__Your assignment__
Your answer is the lines below, exactly, from the one that contains "open Sys2Proof Sys2Proof.Machine" through the one that contains "record stands. -/", both included.

__Dataset__
↓↓↓

theorem State.applyShare_moved (s : State) (j share : Nat) : CavernsMoved s (s.applyShare j share) := by
  unfold State.applyShare
  cases s.cavern j with
  | none => exact .refl s
  | some c =>
    cases s.planDir with
    | none => exact .ite (.ite (s.enterSettling_moved j) (.refl s)) (.ite (.refl s) (.refl s))
    | some d =>
      exact .ite (.ite (s.enterSettling_moved j) (.ite (s.adjustFlow_moved j c d _) (.refl s)))
        (.ite (.refl s) (.ite (s.enterFlow_moved j c d _) (.ite (s.reenterFlow_moved j d _) (.refl s))))

theorem State.runSplit_moved (s : State) : CavernsMoved s s.runSplit :=
  State.forEach_induct (P := CavernsMoved s) (.refl s) (fun u _ _ h => h.trans (u.applyShare_moved _ _))

theorem settleCaps_moved (n : Nat) (s : State) : CavernsMoved s (settleCaps n s) := by
  induction n generalizing s with
  | zero => exact s.formAllCaps_moved
  | succ n ih =>
    have h := s.formAllCaps_moved
    unfold settleCaps
    cases hx : s.formAllCaps with
    | mk s' changed =>
      rw [hx] at h
      exact .ite (CavernsMoved.trans (h.trans s'.runSplit_moved) (ih _)) h

/-- An event that changes what the caps depend on, all it can do. -/
theorem State.cavernsChanged_moved (s : State) : CavernsMoved s s.cavernsChanged := settleCaps_moved 8 s

theorem State.splitFlow_moved (s : State) : CavernsMoved s s.splitFlow := by
  unfold State.splitFlow
  exact .ite (s.runSplit_moved.trans (State.cavernsChanged_moved _)) (.refl s)

theorem State.pushPressure_moved (s : State) (j : Nat) : CavernsMoved s (s.pushPressure j) := by
  unfold State.pushPressure
  cases s.cavern j with
  | none => exact .refl s
  | some c =>
    exact .ite ((s.setCavern_moved j _).trans (State.raise_reported _ _ _).caverns)
      (.ite (s.setCavern_moved j _) (s.setCavern_moved j _))

theorem State.cavernMinute_moved (s : State) : CavernsMoved s s.cavernMinute := by
  unfold State.cavernMinute
  refine CavernsMoved.trans ?_ (State.splitFlow_moved _)
  refine CavernsMoved.trans ?_ (State.formAllCaps_moved _)
  exact State.forEach_induct (P := CavernsMoved s) (.refl s) (fun u _ _ h => h.trans (u.pushPressure_moved _))

theorem State.pressureArrival_moved (s : State) (j value : Nat) : CavernsMoved s (s.pressureArrival j value) := by
  unfold State.pressureArrival
  cases s.cavern j with
  | none => exact .refl s
  | some c =>
    refine CavernsMoved.trans ?_ (State.cavernsChanged_moved _)
    refine CavernsMoved.trans ?_ (State.modCavern_moved _ _ _)
    have h := fun f a => ((s.modCavern_moved j f).trans (State.enterSettling_moved _ j)).trans
      (State.raise_reported _ a j).caverns
    exact .ite (h _ _) (.ite (h _ _) (.refl s))
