/-- Settles O32: the checks in their order (`State.transferRefusal_eq`), and else the place of `insertTransfer_spec`. -/
theorem transferJoinsThePendingList : Obligations.TransferJoinsThePendingList := by
  intro tag src tgt amount hour s h hcl hh run refused
  have hcheck := s.transferRefusal_eq src tgt amount hh
  have refuse {res} (hr : s.transferRefusal src tgt amount hour = some res) : run = refused res :=
    exec_answered (b := .transfer src tgt amount hour) rfl h (State.held_of_no_close hcl _) nofun rfl
      (State.requestTransfer_refused (s := s.withRx [⟨tag, .transfer src tgt amount hour⟩]) hr)
  refine ite_of_check hcheck refuse fun _ hc => ite_of_check hc refuse fun _ hc => ite_of_check hc refuse fun _ hc =>
    ite_of_check hc refuse fun _ hc => ite_of_check hc refuse fun _ hc => ite_of_check hc refuse fun _ hc =>
    ite_of_check hc refuse fun _ hc => ?_
  obtain ⟨before, after, hlist, hins, hpos, hlast, hafter⟩ :=
    insertTransfer_spec ⟨src, tgt, amount, hour⟩ s.act.transfers
  refine ⟨before, after, hlist, hlast, hafter, ?_⟩
  exact exec_accepted (b := .transfer src tgt amount hour) rfl h (State.held_of_no_close hcl _) nofun rfl rfl
    (State.requestTransfer_accepted (s := s.withRx [⟨tag, .transfer src tgt amount hour⟩]) hc hlist hins hpos)

end Sys2Proof.Machine
end

section
/-! The queries of the books and the plan, each shown field by field: ACCOUNT, ALLOCATION, PLAN, POINT and NOMINATION
QUERY (04 R47, R59, R60, R62, R64, R65, 10 R169, 06 R101, 02 R31, 05 R82). -/

open Sys2Proof Sys2Proof.Machine

namespace Sys2Proof.Machine

/-! ### Parts of a record (11 R172) -/

theorem optionalItems_eq (part : Option (List Item)) (zero : List Item) :
    optionalItems part zero = .u8 (markCode part.isSome) :: part.getD zero := by
  cases part <;> rfl

theorem markCode_decide (p : Prop) [Decidable p] : markCode (decide p) = if p then 1 else 0 := by
  by_cases h : p <;> simp [markCode, h]

/-! ### ACCOUNT QUERY (04 R64) -/

/-- The clear option clears one saturated mark; without it the record stands. -/
theorem State.cleared_eq {s : State} {n : Nat} (hn : s.namesShipper n) (hs : s.shaped = true) (clear : Bool) :
    (if clear then s.clearSaturated n else s) =
      { s with act := { s.act with accounts := s.act.accounts.modify (n - 1) (fun a =>
        { a with saturated := a.saturated && !clear }) } } := by
  rw [modify_of_nth (State.nth_accountOf hn hs)]
  cases clear with
  | true =>
    simp only [Bool.not_true, Bool.and_false]
    rfl
  | false =>
    simp only [Bool.not_false, Bool.and_true]
    exact (State.setAccount_accountOf hn hs).symm

/-- ACCOUNT QUERY, by what its number names. -/
theorem exec_accountQuery {tag n : Nat} {clear : Bool} {s : State} (h : s.receptive = true) (hcl : s.hcu.close = none)
    (hs : s.shaped = true) : exec (.accountQuery tag n clear) s =
      if n = 0 then
        .next (s.replied 0x0B tag .ok (.i64 s.act.station :: listItems transferItems s.act.transfers))
      else if s.shippers < n then .next (s.replied 0x0B tag .noSuch (s.accountReply n))
      else .next (({ s with act := { s.act with accounts := s.act.accounts.modify (n - 1) (fun a =>
        { a with saturated := a.saturated && !clear }) } } : State).replied 0x0B tag .ok (s.accountReply n)) := by
  have shown {res items} (ha : (s.withRx [⟨tag, .accountQuery n clear⟩]).accountQuery n clear =
      { state := s.withRx [⟨tag, .accountQuery n clear⟩], result := res, items := items }) :
      exec (.accountQuery tag n clear) s = .next (s.replied 0x0B tag res items) :=
    exec_answered (b := .accountQuery n clear) rfl h (State.held_of_no_close hcl _) nofun rfl ha
  split
  · next h0 => exact shown (if_pos h0)
  · next h0 =>
    split
    · next hp => exact shown ((if_neg h0).trans (if_pos hp))
    · next hp =>
      rw [← State.cleared_eq (not_or.mpr ⟨h0, hp⟩) hs]
      refine exec_accepted (b := .accountQuery n clear) (u := if clear then s.clearSaturated n else s) rfl h
        (State.held_of_no_close hcl _) nofun rfl ?_ (((if_neg h0).trans (if_neg hp)).trans ?_)
      · cases clear <;> rfl
      · cases clear <;> rfl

↑↑↑

__Result of this exercise__
open Sys2Proof Sys2Proof.Machine

namespace Sys2Proof.Machine

/-! ### Parts of a record (11 R172) -/

theorem optionalItems_eq (part : Option (List Item)) (zero : List Item) :
    optionalItems part zero = .u8 (markCode part.isSome) :: part.getD zero := by
  cases part <;> rfl

theorem markCode_decide (p : Prop) [Decidable p] : markCode (decide p) = if p then 1 else 0 := by
  by_cases h : p <;> simp [markCode, h]

/-! ### ACCOUNT QUERY (04 R64) -/

/-- The clear option clears one saturated mark; without it the record stands. -/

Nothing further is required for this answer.